═══ Data supplied

-- ==== Sys2Proof/Laws/KKeys.lean ====
section
/-! SUPPORT. What the operations of Machine.Keys keep. -/

namespace Sys2Proof.Machine

open Host (Outcome)

theorem keeps_State_setKeys {P : State → Prop} (hP : K0 P) {s x} (h_s : P s) :
    P (State.setKeys s x) := by
  unfold State.setKeys
  repeat' (first
    | with_reducible assumption
    | fail_if_no_progress with_reducible refine hP.upd ?_)

theorem keeps_State_keyCmdWrite {P : State → Prop} (hP : K0 P) {s v} (h_s : P s) :
    P ((State.keyCmdWrite s v)).1 := by
  unfold State.keyCmdWrite
  repeat' (first
    | with_reducible assumption
    | with_reducible apply keeps_State_setKeys
    | with_reducible apply keeps_State_set
    | with_reducible apply keeps_State_setWord
    | with_reducible apply keeps_refuse
    | (extract_lets +onlyGivenNames x; (have hx : P x := ?_); clear_value x; revert x; intro y hy; rotate_left; unfold x; clear x)
    | (extract_lets +onlyGivenNames x; clear_value x; revert x; intro y)
    | with_reducible apply keeps_ite1)

theorem keeps_State_eraseSlots {P : State → Prop} (hP : K0 P) {s} (h_s : P s) :
    P (State.eraseSlots s) := by
  unfold State.eraseSlots
  repeat' (first
    | with_reducible assumption
    | with_reducible apply keeps_State_setKeys)

theorem keeps_State_setSlot {P : State → Prop} (hP : K0 P) {s k ty key} (h_s : P s) :
    P (State.setSlot s k ty key) := by
  unfold State.setSlot
  repeat' (first
    | with_reducible assumption
    | with_reducible apply keeps_State_setKeys)

theorem keeps_State_freeBytes {P : State → Prop} (hP : K0 P) {y0 y1} (h_y1 : P y1) :
    P ((State.freeBytes y0 y1)).2 := by
  induction y0 generalizing y1
  case' succ n ih => skip
  all_goals first | unfold State.freeBytes | skip
  all_goals repeat' (first
    | with_reducible assumption
    | with_reducible apply ih
    | with_reducible apply keeps_State_free)

theorem keeps_execEntHealth {P : State → Prop} (hP : K0 P) {fail s} (h_s : P s) :
    OutP P ((execEntHealth fail s)) := by
  unfold execEntHealth
  repeat' (first
    | with_reducible assumption
    | with_reducible apply keeps_State_set
    | with_reducible apply keeps_State_incSat
    | with_reducible apply keeps_State_err
    | with_reducible apply OutP.next
    | with_reducible apply outP_ite)

theorem keeps_State_keyRun {P : State → Prop} (hP : Km P) {s c} (h_s : P s) :
    P ((State.keyRun s c)).2 := by
  unfold State.keyRun
  have h0 := hP.toK0
  repeat' (first
    | with_reducible assumption
    | with_reducible apply keeps_State_setSlot
    | with_reducible apply keeps_State_freeBytes
    | with_reducible apply keeps_State_setMemBytes
    | with_reducible intro _
    | with_reducible apply hf12
    | (extract_lets +onlyGivenNames x; (have hx : ∀ a, P (x a).2 := ?_); clear_value x; revert x; intro y hf12; rotate_left; unfold x; clear x)
    | (extract_lets +onlyGivenNames x; (have hx : P x.2 := ?_); clear_value x; revert x; intro y hy; rotate_left; unfold x; clear x)
    | (extract_lets +onlyGivenNames x; clear_value x; revert x; intro y)
    | with_reducible apply keeps_ite2
    | split)

theorem keeps_execCryptoDone {P : State → Prop} (hP : Km P) {s} (h_s : P s) :
    OutP P ((execCryptoDone s)) := by
  unfold execCryptoDone
  have h0 := hP.toK0
  repeat' (first
    | with_reducible assumption
    | with_reducible apply keeps_State_ev
    | with_reducible apply keeps_State_set
    | with_reducible apply keeps_State_setKeys
    | with_reducible apply keeps_State_keyRun
    | with_reducible apply OutP.next
    | split)

theorem keeps_State_keyOp {P : State → Prop} (hP : K0 P) {s w op slot ty} (h_s : P s) :
    P (State.keyOp s w op slot ty) := by
  unfold State.keyOp
  repeat' (first
    | with_reducible assumption
    | with_reducible apply keeps_State_keyCmdWrite
    | with_reducible apply keeps_State_actionWrite
    | with_reducible apply keeps_finish
    | with_reducible intro _)

theorem keeps_execKeyErase {P : State → Prop} (hP : K0 P) {w slot s} (h_s : P s) :
    OutP P ((execKeyErase w slot s)) := by
  unfold execKeyErase
  repeat' (first
    | with_reducible assumption
    | with_reducible apply keeps_State_keyOp
    | with_reducible apply OutP.next)

theorem keeps_execKeyImport {P : State → Prop} (hP : K0 P) {w slot ty s} (h_s : P s) :
    OutP P ((execKeyImport w slot ty s)) := by
  unfold execKeyImport
  repeat' (first
    | with_reducible assumption
    | with_reducible apply keeps_State_keyOp
    | with_reducible apply OutP.next)

theorem keeps_execKeyGen {P : State → Prop} (hP : K0 P) {w slot ty s} (h_s : P s) :
    OutP P ((execKeyGen w slot ty s)) := by
  unfold execKeyGen
  repeat' (first
    | with_reducible assumption
    | with_reducible apply keeps_State_keyOp
    | with_reducible apply OutP.next)

theorem keeps_execRandom {P : State → Prop} (hP : K0 P) {w s} (h_s : P s) :
    OutP P ((execRandom w s)) := by
  unfold execRandom
  repeat' (first
    | with_reducible assumption
    | with_reducible apply keeps_State_keyOp
    | with_reducible apply OutP.next)

theorem keeps_execGcmOpen {P : State → Prop} (hP : K0 P) {w slot s} (h_s : P s) :
    OutP P ((execGcmOpen w slot s)) := by
  unfold execGcmOpen
  repeat' (first
    | with_reducible assumption
    | with_reducible apply keeps_State_keyOp
    | with_reducible apply OutP.next)

theorem keeps_execGcmSeal {P : State → Prop} (hP : K0 P) {w slot s} (h_s : P s) :
    OutP P ((execGcmSeal w slot s)) := by
  unfold execGcmSeal
  repeat' (first
    | with_reducible assumption
    | with_reducible apply keeps_State_keyOp
    | with_reducible apply OutP.next)

theorem keeps_execX25519 {P : State → Prop} (hP : K0 P) {w slot s} (h_s : P s) :
    OutP P ((execX25519 w slot s)) := by
  unfold execX25519
  repeat' (first
    | with_reducible assumption
    | with_reducible apply keeps_State_keyOp
    | with_reducible apply OutP.next)

theorem keeps_execEdVerify {P : State → Prop} (hP : K0 P) {w slot s} (h_s : P s) :
    OutP P ((execEdVerify w slot s)) := by
  unfold execEdVerify
  repeat' (first
    | with_reducible assumption
    | with_reducible apply keeps_State_keyOp
    | with_reducible apply OutP.next)

theorem keeps_execEdSign {P : State → Prop} (hP : K0 P) {w slot s} (h_s : P s) :
    OutP P ((execEdSign w slot s)) := by
  unfold execEdSign
  repeat' (first
    | with_reducible assumption
    | with_reducible apply keeps_State_keyOp
    | with_reducible apply OutP.next)

theorem keeps_execSha256 {P : State → Prop} (hP : K0 P) {w s} (h_s : P s) :
    OutP P ((execSha256 w s)) := by
  unfold execSha256
  repeat' (first
    | with_reducible assumption
    | with_reducible apply keeps_State_keyOp
    | with_reducible apply OutP.next)

end Sys2Proof.Machine
end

══════

This exercise requires all the entries to be written out again exactly.

[Result of this task]
-- ==== Sys2Proof/Laws/KKeys.lean ====
section
/-! SUPPORT. What the operations of Machine.Keys keep. -/

namespace Sys2Proof.Machine

open Host (Outcome)

theorem keeps_State_setKeys {P : State → Prop} (hP : K0 P) {s x} (h_s : P s) :
    P (State.setKeys s x) := by
  unfold State.setKeys
  repeat' (first
    | with_reducible assumption
    | fail_if_no_progress with_reducible refine hP.upd ?_)

theorem keeps_State_keyCmdWrite {P : State → Prop} (hP : K0 P) {s v} (h_s : P s) :
    P ((State.keyCmdWrite s v)).1 := by
  unfold State.keyCmdWrite
  repeat' (first
    | with_reducible assumption
    | with_reducible apply keeps_State_setKeys
    | with_reducible apply keeps_State_set
    | with_reducible apply keeps_State_setWord
    | with_reducible apply keeps_refuse
    | (extract_lets +onlyGivenNames x; (have hx : P x := ?_); clear_value x; revert x; intro y hy; rotate_left; unfold x; clear x)
    | (extract_lets +onlyGivenNames x; clear_value x; revert x; intro y)
    | with_reducible apply keeps_ite1)

theorem keeps_State_eraseSlots {P : State → Prop} (hP : K0 P) {s} (h_s : P s) :
    P (State.eraseSlots s) := by
  unfold State.eraseSlots
  repeat' (first
    | with_reducible assumption
    | with_reducible apply keeps_State_setKeys)

theorem keeps_State_setSlot {P : State → Prop} (hP : K0 P) {s k ty key} (h_s : P s) :
    P (State.setSlot s k ty key) := by
  unfold State.setSlot
  repeat' (first
    | with_reducible assumption
    | with_reducible apply keeps_State_setKeys)

theorem keeps_State_freeBytes {P : State → Prop} (hP : K0 P) {y0 y1} (h_y1 : P y1) :
    P ((State.freeBytes y0 y1)).2 := by
  induction y0 generalizing y1
  case' succ n ih => skip
  all_goals first | unfold State.freeBytes | skip
  all_goals repeat' (first
    | with_reducible assumption
    | with_reducible apply ih
    | with_reducible apply keeps_State_free)

theorem keeps_execEntHealth {P : State → Prop} (hP : K0 P) {fail s} (h_s : P s) :
    OutP P ((execEntHealth fail s)) := by
  unfold execEntHealth
  repeat' (first
    | with_reducible assumption
    | with_reducible apply keeps_State_set
    | with_reducible apply keeps_State_incSat
    | with_reducible apply keeps_State_err
    | with_reducible apply OutP.next
    | with_reducible apply outP_ite)

theorem keeps_State_keyRun {P : State → Prop} (hP : Km P) {s c} (h_s : P s) :
    P ((State.keyRun s c)).2 := by
  unfold State.keyRun
  have h0 := hP.toK0
  repeat' (first
    | with_reducible assumption
    | with_reducible apply keeps_State_setSlot
    | with_reducible apply keeps_State_freeBytes
    | with_reducible apply keeps_State_setMemBytes
    | with_reducible intro _
    | with_reducible apply hf12
    | (extract_lets +onlyGivenNames x; (have hx : ∀ a, P (x a).2 := ?_); clear_value x; revert x; intro y hf12; rotate_left; unfold x; clear x)
    | (extract_lets +onlyGivenNames x; (have hx : P x.2 := ?_); clear_value x; revert x; intro y hy; rotate_left; unfold x; clear x)
    | (extract_lets +onlyGivenNames x; clear_value x; revert x; intro y)
    | with_reducible apply keeps_ite2
    | split)

theorem keeps_execCryptoDone {P : State → Prop} (hP : Km P) {s} (h_s : P s) :
    OutP P ((execCryptoDone s)) := by
  unfold execCryptoDone
  have h0 := hP.toK0
  repeat' (first
    | with_reducible assumption
    | with_reducible apply keeps_State_ev
    | with_reducible apply keeps_State_set
    | with_reducible apply keeps_State_setKeys
    | with_reducible apply keeps_State_keyRun
    | with_reducible apply OutP.next
    | split)

theorem keeps_State_keyOp {P : State → Prop} (hP : K0 P) {s w op slot ty} (h_s : P s) :
    P (State.keyOp s w op slot ty) := by
  unfold State.keyOp
  repeat' (first
    | with_reducible assumption
    | with_reducible apply keeps_State_keyCmdWrite
    | with_reducible apply keeps_State_actionWrite
    | with_reducible apply keeps_finish
    | with_reducible intro _)

theorem keeps_execKeyErase {P : State → Prop} (hP : K0 P) {w slot s} (h_s : P s) :
    OutP P ((execKeyErase w slot s)) := by
  unfold execKeyErase
  repeat' (first
    | with_reducible assumption
    | with_reducible apply keeps_State_keyOp
    | with_reducible apply OutP.next)

theorem keeps_execKeyImport {P : State → Prop} (hP : K0 P) {w slot ty s} (h_s : P s) :
    OutP P ((execKeyImport w slot ty s)) := by
  unfold execKeyImport
  repeat' (first
    | with_reducible assumption
    | with_reducible apply keeps_State_keyOp
    | with_reducible apply OutP.next)

theorem keeps_execKeyGen {P : State → Prop} (hP : K0 P) {w slot ty s} (h_s : P s) :
    OutP P ((execKeyGen w slot ty s)) := by
  unfold execKeyGen
  repeat' (first
    | with_reducible assumption
    | with_reducible apply keeps_State_keyOp
    | with_reducible apply OutP.next)

theorem keeps_execRandom {P : State → Prop} (hP : K0 P) {w s} (h_s : P s) :
    OutP P ((execRandom w s)) := by
  unfold execRandom
  repeat' (first
    | with_reducible assumption
    | with_reducible apply keeps_State_keyOp
    | with_reducible apply OutP.next)

theorem keeps_execGcmOpen {P : State → Prop} (hP : K0 P) {w slot s} (h_s : P s) :
    OutP P ((execGcmOpen w slot s)) := by
  unfold execGcmOpen
  repeat' (first
    | with_reducible assumption
    | with_reducible apply keeps_State_keyOp
    | with_reducible apply OutP.next)

theorem keeps_execGcmSeal {P : State → Prop} (hP : K0 P) {w slot s} (h_s : P s) :
    OutP P ((execGcmSeal w slot s)) := by
  unfold execGcmSeal
  repeat' (first
    | with_reducible assumption
    | with_reducible apply keeps_State_keyOp
    | with_reducible apply OutP.next)

theorem keeps_execX25519 {P : State → Prop} (hP : K0 P) {w slot s} (h_s : P s) :
    OutP P ((execX25519 w slot s)) := by
  unfold execX25519
  repeat' (first
    | with_reducible assumption
    | with_reducible apply keeps_State_keyOp
    | with_reducible apply OutP.next)

theorem keeps_execEdVerify {P : State → Prop} (hP : K0 P) {w slot s} (h_s : P s) :
    OutP P ((execEdVerify w slot s)) := by
  unfold execEdVerify
  repeat' (first
    | with_reducible assumption
    | with_reducible apply keeps_State_keyOp
    | with_reducible apply OutP.next)

theorem keeps_execEdSign {P : State → Prop} (hP : K0 P) {w slot s} (h_s : P s) :
    OutP P ((execEdSign w slot s)) := by
  unfold execEdSign
  repeat' (first
    | with_reducible assumption
    | with_reducible apply keeps_State_keyOp
    | with_reducible apply OutP.next)

theorem keeps_execSha256 {P : State → Prop} (hP : K0 P) {w s} (h_s : P s) :
    OutP P ((execSha256 w s)) := by
  unfold execSha256
  repeat' (first
    | with_reducible assumption
    | with_reducible apply keeps_State_keyOp
    | with_reducible apply OutP.next)

end Sys2Proof.Machine
end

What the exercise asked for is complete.